8888884. I just got those numbers tattooed on myself. They are numbers that mean a lot to me because I am not the first person to get them. These numbers were first tattooed on someone nearly four years ago. Someone who didn't get to choose where he would get his number. Someone who didn't want a number in the first place. His name is Liam. He's my dog.
For the first four years of Liam's life, he didn't have a name. He was a laboratory testing animal and as such, a name wasn't in the cards for him. A name would have personalized him. Made him real. Turned him into something more than the subject of an experiment, a tool to be used for human gain. It makes it harder to view a person as a thing when it has a name. A series of numbers says the opposite of a name. It denotes a lack of importance; it strips a living creature of its worth and makes it just a thing that is being used. Because that's what Liam was to the people who had him for the first four years of his life. A thing. A tool. Nothing more than a number.
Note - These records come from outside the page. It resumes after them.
/-- Starts (R173, R175, R402, R404 to R407): a start requested during another is ignored, but a cold one wins over a warm one of the same clock; a start ends every grid, keeps memory unless power comes on,
and goes through its stages: the firmware that a recovery gave, else the one it finds, verified (log 140) and an attestation key made, the clocks in HOLD,
at least 21 islands that pass, the first table, then full function. Its command bit reads 1 in the core clock of the write (log 118). -/
def Obligations.StartsAndStages : Prop := ∀ s : State,
  let begun (t : State) (kind : Nat) : Prop := t.boot.starting = true ∧ t.boot.stage = 0 ∧ t.boot.kind = kind ∧ t.boot.fail = false ∧
    t.grids = [] ∧ t.warps = [] ∧ t.blocks = [] ∧ t.packets = [] ∧ t.msgs = [] ∧ t.boot.meas = [] ∧ t.boot.keys = [] ∧ t.boot.saved = s.boot.saved
  (∃ t, exec .powerOn s = .next t ∧ begun t 0 ∧ t.mem = []) ∧
  let wins := s.boot.kind = 1 ∧ s.boot.stage = 0 ∧ s.boot.begun = s.clk
  (s.boot.starting = true → exec .startWarm s = .next (s.command .startCtl 0 0) ∧ (¬ wins → exec .startCold s = .next (s.command .startCtl 0 1))) ∧
  (s.boot.starting = false → ∃ t, exec .startWarm s = .next t ∧ begun t 1 ∧ t.mem = s.mem) ∧
  (s.boot.starting = false ∨ wins →
    ∃ t, exec .startCold s = .next t ∧ begun t 0 ∧
      ∀ x, (∀ g, g < 25 → x < gaugeAddr g 0 ∨ gaugeAddr g 0 + 2 ^ 18 ≤ x) → Memory.read t.mem x = Memory.read s.mem x) ∧
  (∀ image sites dead, s.boot.starting = true → s.boot.stage = 0 → s.boot.fail = false →
    let img := if s.boot.image = [] then image else s.boot.image
    ∃ t, exec (.stage0 ⟨image, sites, dead⟩) s = .next t ∧ { t with boot := s.boot } = s ∧
      (firmwareOk img = true → t.boot.stage = 1 ∧ t.boot.fail = false ∧ t.boot.sites = sites ∧ t.boot.dead = dead ∧
        t.meas 0 = sha384 (s.meas 0 ++ sha384 img) ∧ t.boot.attKey = Config.attestationKey Config.deviceKey (t.meas 0)) ∧
      (firmwareOk img = false → t.boot.stage = 0 ∧ t.boot.fail = true ∧ t.boot.kind = 2)) ∧
  (∀ image, s.boot.starting = true → s.boot.fail = true → s.boot.kind = 2 → ∃ t, exec (.firmwareRecovery image) s = .next t ∧ begun t 0 ∧
    t.boot.image = image) ∧
  (s.boot.starting = true → s.boot.stage = 1 → ∃ t, exec .stage1 s = .next t ∧ t.boot.stage = 2 ∧ t.cdItime = 0 ∧ t.mem = s.mem ∧
    ∀ n, n < 24 → (t.isl n).itime = 0 ∧ (t.isl n).ptime = 0 ∧ ((t.isl n).powered = true → (t.isl n).inHold = true) ∧
      ((t.isl n).powered = true ↔ n ∈ (stage1Tree s.boot.sites s.boot.dead).map Prod.fst)) ∧
  (∀ results, s.boot.starting = true → s.boot.stage = 2 → s.boot.fail = false →
    let k := ((List.range 24).filter fun n => (s.isl n).powered && (results.find? fun r => r.site == n).any fun r => r.pass).length
    ∃ t, exec (.stage2 results) s = .next t ∧ t.mem = s.mem ∧ (21 ≤ k → t.boot.stage = 3 ∧ t.boot.fail = false) ∧
      (k < 21 → t.boot.stage = 2 ∧ t.boot.fail = true ∧ t.boot.replace = true) ∧
      ((∃ n ∈ s.boot.sites, n < 24 ∧ (s.isl n).powered = false) → t.boot.replace = true)) ∧
  (s.boot.starting = true → s.boot.stage = 3 →
    (s.topo.tver = 0 → s.update = none → ∃ t u, exec .stage3 s = .next t ∧ t.update = some u ∧ u.table.tver = s.boot.lastTver + 1 ∧ t.mem = s.mem) ∧
    (s.topo.tver ≠ 0 → ∃ t, exec .stage3 s = .next t ∧ t.boot.starting = false ∧
      ∀ n, n < 24 → t.reg .islCohmode n = 0 ∧ (s.topo.live n = true → (t.isl n).inHold = false)))

/-- Degraded operation and registers as software writes them (R5, R6, R106, R196, R223, R408 to R411): errors count, the reads that meet one receive
poison, and they fence or retire what fails; power control makes one step of clock or gate; a register's RW bits take a write. -/
def Obligations.HostAndPower : Prop := ∀ s : State,
  exec .replaceRequestClear s = .next (if (regKey .startStat 0, 7) ∈ s.now.w1c then s else { s with boot := { s.boot with replace := false } }) ∧
  (∀ island a, island < 24 → let ix := eightIx island (hbmStack a)
    let w := hbmAddr island (a % hbmSize) / 4
    (∃ t, exec (.hbmUncorrectable island ⟨a, false⟩) s = .next t ∧ t.mem = s.mem ∧
      bits (t.reg .hbmErr ix) 47 32 = min 0xFFFF (bits (s.reg .hbmErr ix) 47 32 + 1) ∧
      bits (t.reg .hbmErr ix) 31 0 = bits (s.reg .hbmErr ix) 31 0 ∧ t.warps = s.warps ∧
      ∀ p ∈ s.pend, ∀ m ∈ s.msgs, m.carriesRead = true → m.island = island → w ∈ m.words → m.asker = some p.id → ∀ l ∈ p.readers m w,
        ∃ q ∈ t.pend, q.id = p.id ∧ l ∈ q.bad ∧ (l, flagPoison) ∈ q.flags) ∧
    ∃ t, exec (.hbmUncorrectable island ⟨a, true⟩) s = .next t ∧ { t with regs := s.regs } = s ∧
      bits (t.reg .hbmErr ix) 31 0 = min 0xFFFFFFFF (bits (s.reg .hbmErr ix) 31 0 + 1) ∧ bits (t.reg .hbmErr ix) 63 32 = bits (s.reg .hbmErr ix) 63 32) ∧
  (∀ island k, exec (.coreSoftError island k false) s = .next s) ∧
  (∀ island k, island < 24 → k < 160 → s.coreCode island k ≠ 3 → (island, k) ∉ s.retireCores →
    ∃ t, exec (.coreSoftError island k true) s = .next t ∧ t.mem = s.mem ∧ t.boot.replace = true ∧ t.reg .coreStat (coreIx island k) = 1 ∧
      ((island, k) ∈ t.retireCores ∨ t.update.isSome = true)) ∧
  (∀ island power temp, island < 24 → let v := s.reg .pwrIsl island
    ∃ t, exec (.powerControlAction island power temp) s = .next t ∧ t.mem = s.mem ∧
      let w := t.reg .pwrIsl island
      bits w 10 0 = bits v 10 0 ∧ bits w 21 11 = power % 2048 ∧ (bits v 33 22 ≤ 2000 → bits w 41 34 = temp % 256) ∧
      (105 < temp → bits v 33 22 = 1000 → bits w 33 22 = 1000 ∧ bits w 45 43 = min 4 (bits v 45 43 + 1)) ∧
      (105 < temp → 1000 < bits v 33 22 → bits v 33 22 ≤ 2000 → bits w 33 22 < bits v 33 22 ∧ bits w 45 43 = bits v 45 43)) ∧
  (∀ island k v, exec (.coreDrainWrite island k v) s = .next (s.setReg .coreStat (coreIx island k) (bits v 2 2))) ∧
  ∀ ix v,
    (∀ r, r = .corePmc ∨ r = .islPmc → ∃ t, exec (.registerWrite r ix v) s = .next t ∧ { t with now := s.now } = s.setReg r ix (bits v 47 0) ∧
      t.now.written.contains (regKey r ix) = true) ∧
    exec (.registerWrite .corePmsel ix v) s = .next (s.setReg .corePmsel ix (bits v 7 0)) ∧
    exec (.registerWrite .islPmsel ix v) s = .next (s.setReg .islPmsel ix (bits v 7 0)) ∧
    exec (.registerWrite .pwrPanel ix v) s = .next (s.setReg .pwrPanel ix (bits v 15 0)) ∧
    exec (.registerWrite .optFocfg ix v) s = .next (s.setReg .optFocfg ix (bits v 12 0 + bits v 23 16 * 2 ^ 16)) ∧
    exec (.registerWrite .pwrIsl ix v) s = .next (s.setReg .pwrIsl ix (setBits (s.reg .pwrIsl ix) 10 0 (bits v 10 0))) ∧
    exec (.registerWrite .startCtl ix v) s = (if bit v 1 then exec .startCold s else if bit v 0 then exec .startWarm s else .next s) ∧
    exec (.registerWrite .lkpTstage ix v) s = exec (.lkpTstageGo v) s ∧
    exec (.registerWrite .tgpAtt ix v) s = (if bit v 0 then exec (.tgpAttEnable (ix / 128) (ix % 128) v) s
      else exec (.tgpAttDisable (ix / 128) (ix % 128) v) s) ∧
    exec (.registerWrite .partToff ix v) s = exec (.partToffWrite ix v) s ∧
    exec (.registerWrite .islFqhead ix v) s = exec (.islFqheadWrite ix v) s ∧
    ∀ r, r ∈ [RegName.rotCert, .corePipe, .islDstat, .lkpQhead, .mapkRqhead, .clkStat, .lkpTupd, .optPstat, .optPerr, .optPfar, .optLasa, .optLasb,
        .tgpAdrop, .tgpScnt, .islFqtail, .islFqstat, .partTok, .rotMeas, .rotPmeas, .hbmErr] →
      exec (.registerWrite r ix v) s = .next s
People sometimes ask me how I can know that. How I can know what it was like for Liam in the lab? I know because I was the first person to see him when he came out. When Liam came to live with me, he was terrified. Not just of his new surroundings, but of everything. The sound of metal clinking, the feel of grass or anything soft — it all scared him. The thing that broke my heart most was that he was afraid of me as well. When I touched him, he would put his head down and put his tail between his legs. The only touch he had known had been the touch that was always followed by something painful. Something unpleasant. I could see it in his eyes when I touched him, he was afraid of what I was going to do to him. Afraid that myself and my friends would treat him exactly how all the other humans he had ever encountered had. As a thing. A tool. Nothing more than a number.
But he proved himself to be stronger than I can even begin to understand. Somehow, even after everything he went through, slowly but surely, he began to trust the new people around him. He started to wag his tail. To learn that there was more to this world than pain, cages and concrete. The grass still scared him, but he wanted to be near the new people around him. So he would take one big jump into the yard to be next to us and then one big jump back to the sidewalk. Over time, he didn't have to jump, he would simply walk through the grass. He had learned not to be afraid of the feel of something soft. He even learned how to play... sort of.